# Yellowfin tuna!



## 24ft fishmaster

Left Wednesday morning with a crew of 7 in search of yellowfin tuna just getting in so report will be short hard to find Bluewater everywere is green.Had a Epic trip for sure big John caught a 70lb Warsaw grouper as a bonus ! Yellowfin cobia and limit of jacks.


----------



## JD7.62

That dude in your third post sure is a handsome fellas!

I love this pic..."shit we gotta get these in here somehow!"


----------



## Deeplines

Nice!!!!


----------



## BananaTom




----------



## lastcast

Nice! Looks like a lot of fun. Great trip guys!


----------



## Jason

I thought Josh had a load on his thread!!! Holy cow, ya'll had some weight right there!!! Good job by all!!!

Cleaned up the thread a bit and fixed the pics fer ya!


----------



## Specktackler357

That's a ton a tuna


Sent from my iPhone using Tapatalk


----------



## bcahn

Damn guys, that's an epic trip. How bout some detail, water temp, color, rigs, bait, etc!


----------



## Realtor

wow, that's a pile o chum right there  Nice pictures and congrats on an awesome trip!!!


----------



## jcasey

kILLER !


----------



## JD7.62

bcahn said:


> Damn guys, that's an epic trip. How bout some detail, water temp, color, rigs, bait, etc!

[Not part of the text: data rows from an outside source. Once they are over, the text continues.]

-- ==== Sys2Proof/Syntax.lean ====
section
/-! DEFINITION. The syntax of the Trelavo 8840: one constructor of `Instr` per row of the opcode table. The 144 rows that are
instruction words of the four streams (R35 to R51) carry the word's header and operand fields; the 82 rows that are steps of the
machine without a word (What each step holds) carry the choices that the spec leaves to the machine and the inputs that come from
outside it. -/

namespace Sys2Proof

/-- The four streams (R14). -/
inductive Stream where
  | c | a | v | m
  deriving DecidableEq, Repr, Inhabited

/-- The stream's number (R14). -/
def Stream.num : Stream → Nat
  | .c => 0 | .a => 1 | .v => 2 | .m => 3
/-- The stream of a number below 4 (R14). -/
def Stream.ofNum : Nat → Stream
  | 0 => .c | 1 => .a | 2 => .v | _ => .m

/-- The common header of every word: wait, signal, stitch mark (R35). -/
structure Hdr where
  w : Bool
  s : Bool
  k : Bool
  deriving DecidableEq, Repr, Inhabited

/-- Condition codes of BR and ABR (R41). -/
inductive CC where
  | eq | ne | lt | ge | ltu | geu
  deriving DecidableEq, Repr, Inhabited

/-- Atomic operations (R37). -/
inductive AtOp where
  | add | swap | and | or | xor | min | max | minu
  deriving DecidableEq, Repr, Inhabited

/-- Scopes: core, die, device, system (R37). -/
inductive Scope where
  | co | di | dv | sy
  deriving DecidableEq, Repr, Inhabited

/-- Fence kinds: acquire, release, full (R37). -/
inductive FKind where
  | aq | rl | fl
  deriving DecidableEq, Repr, Inhabited

/-- Views of a vector operand: whole, row, column, diagonal (R37, R90). -/
inductive View where
  | w | r | c | d
  deriving DecidableEq, Repr, Inhabited

/-- Ring fields of RGSET (R147). -/
inductive RgFld where
  | base | logsz | count | peer | reset
  deriving DecidableEq, Repr, Inhabited

/-- Counts of RGQRY (R41). -/
inductive RgCnt where
  | clm | fil | fre
  deriving DecidableEq, Repr, Inhabited

/-- Element widths of the A-stream: 1, 2, 4, 8, 16 bytes (R45). -/
inductive El where
  | b | h | w | d | q
  deriving DecidableEq, Repr, Inhabited

/-- Type codes (R49). -/
inductive VTy where
  | f32 | f16 | bf16 | e4m3 | e5m2 | i32 | i8 | n8
  deriving DecidableEq, Repr, Inhabited

/-- Rounding codes (R49). -/
inductive Rnd where
  | rne | rtz | rup | rdn
  deriving DecidableEq, Repr, Inhabited

/-- Quantisation schemes (R48). -/
inductive Scheme where
  | fp4 | mom1 | mom2
  deriving DecidableEq, Repr, Inhabited

/-- Conditions of VCMP (R360). -/
inductive VCond where
  | eq | ne | lt | le | gt | ge | ltu | leu
  deriving DecidableEq, Repr, Inhabited

/-- VMASK suffixes (R101). -/
inductive MaskOp where
  | push | pop | setem | and | or | andn | not | all
  deriving DecidableEq, Repr, Inhabited

/-- Reductions (R373). -/
inductive RedOp where
  | add | max | min
  deriving DecidableEq, Repr, Inhabited

/-- Special functions (R378). -/
inductive Sfu where
  | exp2 | log2 | rcp | rsq | sqrt | tanh | sin | cos
  deriving DecidableEq, Repr, Inhabited

/-- VAMO operations (R358). -/
inductive VAmoOp where
  | add | swap | min | max | and | or
  deriving DecidableEq, Repr, Inhabited

/-- Plane selection of MZERO (R338). -/
inductive PlSel where
  | p0 | p1 | both
  deriving DecidableEq, Repr, Inhabited

/-- The CSRs that csr11 names (R43). -/
inductive Csr where
  | status | cause | epc | tval | tvec | scratch | clabel | taskid | lcore | tstep | stitchset | budget | holdlim | fmtlvl | wmk0 | wmk1 | mrowprog | nstcur | weltstat | vtype | stg | bankstall | skipspec
  deriving DecidableEq, Repr, Inhabited


/-- A 7-bit vector operand: register and view (R47). -/
structure VOp where
  r : Fin 32
  view : View
  deriving DecidableEq, Repr, Inhabited

/-- The kinds of access that translation tells apart (R185). -/
inductive Acc where
  | fetch (s : Stream) | read | write | rdwr
  deriving DecidableEq, Repr, Inhabited

/-- The pipes that hold a micro-TLB (R189). -/
inductive Pipe where
  | fetch | c | aLoad | aStore | matA | matB | drain
  deriving DecidableEq, Repr, Inhabited

/-- One 16-byte NEST record of a task image (R65, R112). -/
structure NestRec where
  slot : Fin 8
  lvl : Fin 7
  fld : Fin 15
  val : W64
  deriving DecidableEq, Repr, Inhabited

/-- One 16-byte RINGT record of a task image (R65, R147). -/
structure RingRec where
  ring : Fin 16
  base : Nat
  logsz : Nat
  count : Nat
  deriving DecidableEq, Repr, Inhabited

/-- A relocation of a placed section that registration resolves (R67): ABS64 against data section `sect`, with its FIELD, or LABELH, the 12-bit
handle of a label set, into the `width` bits from bit `lo` of a word. -/
inductive Reloc where
  | abs64 (off sect field : Nat) (addend : W64) | labelh (off lo width : Nat) (lab : Label)
  deriving DecidableEq, Repr, Inhabited

/-- An ABS64 relocation against data section `sect` of an image, in a NEST record, in the scratchpad contents, or in a launch argument
(R67, R69). -/
inductive DataReloc where
  | nest (img record sect : Nat) (addend : W64)
  | scratch (img addr sect : Nat) (addend : W64)
  | arg (node set arg sect : Nat) (addend : W64)
  deriving DecidableEq, Repr, Inhabited

/-- A section that registration places in memory: its bytes, alignment exponent, the virtual address that Insole chooses and the
frames that hold it (R65, R386). -/
structure Placed where
  bytes : List Byte
  align : Nat
  va : W64
  frames : List Nat
  relocs : List Reloc
  deriving DecidableEq, Repr, Inhabited

/-- A task image, as its sections give it (R61, R64, R65). A stream without text has no entry. -/
structure TaskImg where
  text : List (Stream × Placed)
  entries : List (Stream × Nat)
  nest : List NestRec
  rings : List RingRec
  routes : List (Stream × Nat × Nat)
  stitch : Nat
  data : List Placed
  scratch : List (Nat × Byte)
  deriving DecidableEq, Repr, Inhabited

/-- A node of a graph: its task image, Q, context label and argument sets (R29, R60, R61); the pages that Insole chooses for its
task blocks, one for each task (R386). -/
structure Node where
  img : Nat
  q : Nat
  clab : Label
  args : List (List W64)
  blocks : List Placed
  deriving DecidableEq, Repr, Inhabited

/-- A SOF header (R64). -/
structure SofHdr where
  magic : List Byte
  version : Nat
  kind : Nat
  shoff : Nat
  shnum : Nat
  shstr : Nat
  entry : List Nat
  reserved : List Byte
  deriving DecidableEq, Repr, Inhabited

/-- A section-table entry (R65). -/
structure SofSec where
  name : Nat
  kind : Nat
  stream : Nat
  align : Nat
  offset : Nat
  size : Nat
  addr : Nat
  link : Nat
  info : Nat
  deriving DecidableEq, Repr, Inhabited

/-- A graph bundle offered for registration, with the choices that registration leaves to Insole (R64, R69, R181, R386); `heads` gives the
header, the size and the section table of each task image. Log 21: DESIGN CHOICE. -/
structure GraphReg where
  hdr : SofHdr
  fileSize : Nat
  secs : List SofSec
  heads : List (SofHdr × Nat × List SofSec)
  dataRelocs : List DataReloc
  images : List TaskImg
  nodes : List Node
  edges : List (Nat × Nat)
  nsets : Nat
  handle : Nat
  slot : Nat
  func : Nat
  queue : Nat
  part : Nat
  space : Nat
  root : Nat
  tables : List Nat
  ctxFrames : List Nat
  deriving DecidableEq, Repr, Inhabited

/-- A joint-region request with its signatures (R205). -/
structure JointReq where
  lset : Label
  frames : List Nat
  handles : List Nat
  body : List Byte
  sigs : List (Nat × List Byte)
  deriving DecidableEq, Repr, Inhabited

/-- Where an inbound write comes from (R208): a PCIe function, or a peer module with the labels it carries inside a domain. -/
inductive Origin where
  | func (f : Nat) | outsider (slot : Nat) | domain (lab : Label)
  deriving DecidableEq, Repr, Inhabited

/-- What a reset finds: the names of the units that BIST fails, the pin FWREC, and the two images in flash with their signatures
(R10, R11, R260, R274). -/
structure ResetIn where
  fails : List Nat
  fwrec : Bool
  insole : List Byte × List Byte
  upper : List Byte × List Byte
  deriving DecidableEq, Repr, Inhabited

/-- A request on the management path (R275). -/
inductive MctpReq where
  | spdm | readLog (n : Nat) | readBist
  | keyFill (slot : Nat) (key : List Byte) (signer : Nat) (sig : List Byte)
  | keyRevoke (slot signer : Nat) (sig : List Byte)
  deriving DecidableEq, Repr, Inhabited

/-- What a TDISP message does to a virtual function's TDI (R268). -/
inductive Tdisp where
  | lock | run | error | unlock
  deriving DecidableEq, Repr, Inhabited

/-- An owner's zeroing step: a core's state, or a frame (R206). -/
inductive ZeroWhat where
  | core (c : Nat) | frame (pa : Nat)
  deriving DecidableEq, Repr, Inhabited

/-- Why Insole writes a frame tag (R203). -/
inductive TagWhy where
  | assign (handle : Nat) | joint | free
  deriving DecidableEq, Repr, Inhabited

/-- Enrolment of a tenant, or the reassignment of its slot (R193). -/
structure Enrol where
  slot : Nat
  key : List Byte
  func : Option Nat
  deriving DecidableEq, Repr, Inhabited

/-- An error that a memory of the module detects (R157, R263): a corrected or uncorrectable unit of HBM, a corrected word of SRAM, an
uncorrectable line of a core's scratchpad, label table entry, word of Insole's state, or frame tag. -/
inductive Ecc where
  | hbmCorrected (pa symbol : Nat)
  | hbmUncorrectable (pa : Nat)
  | sramCorrected (unit : Nat)
  | scratchLine (core line : Nat)
  | labelEntry (handle : Nat)
  | insoleState (unit : Nat)
  | frameTag (pa : Nat)
  deriving DecidableEq, Repr, Inhabited

/-- How a load step reads (R166): whether it installs a copy, and an error that a memory of the module reports in it (R157, R263). -/
structure Reading where
  install : Bool
  ecc : Option Ecc
  deriving DecidableEq, Repr, Inhabited

/-- A C-stream word as its heel checker finds it (R258): the word, and whether its operands are the heel's. -/
structure Checked where
  word : W32
  same : Bool
  deriving DecidableEq, Repr, Inhabited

 The boat owner is heading back out so he doesn't want to give up the rig we were on!


----------



## reel office1

Floaters or horseshoe area?


----------



## LIM-IT-OUT

Dang!!!! that is what Im talkin about!! PA-POW!!!! Awesome trip fellas thats the deal right there*


----------



## bcahn

JD7.62 said:


> The boat owner is heading back out so he doesn't want to give up the rig we were on!


No worries!


----------



## badonskybuccaneers

Nice bunch of fish! Thanks for sharing-


----------



## Frenchy

Nice haul of fish and beautiful boat, saw you guys screaming by us by the navy base as we were coming back from the rigs. We got some yft as well but not as big...guess we should not have gone that far 
Thanks for posting.


----------



## JD7.62

I wasn't at the helm...didn't realize that was you man. But I know when we passed you. 

That boat can scoot!


----------



## WhyMe

What a mixture of fish. That's great.
Whyme


----------



## Capt'n Daddy

It was a great trip! We fished green-brown water the entire time. We also got two Brotula and two yellowedge grouper, one of which was over 30"!


----------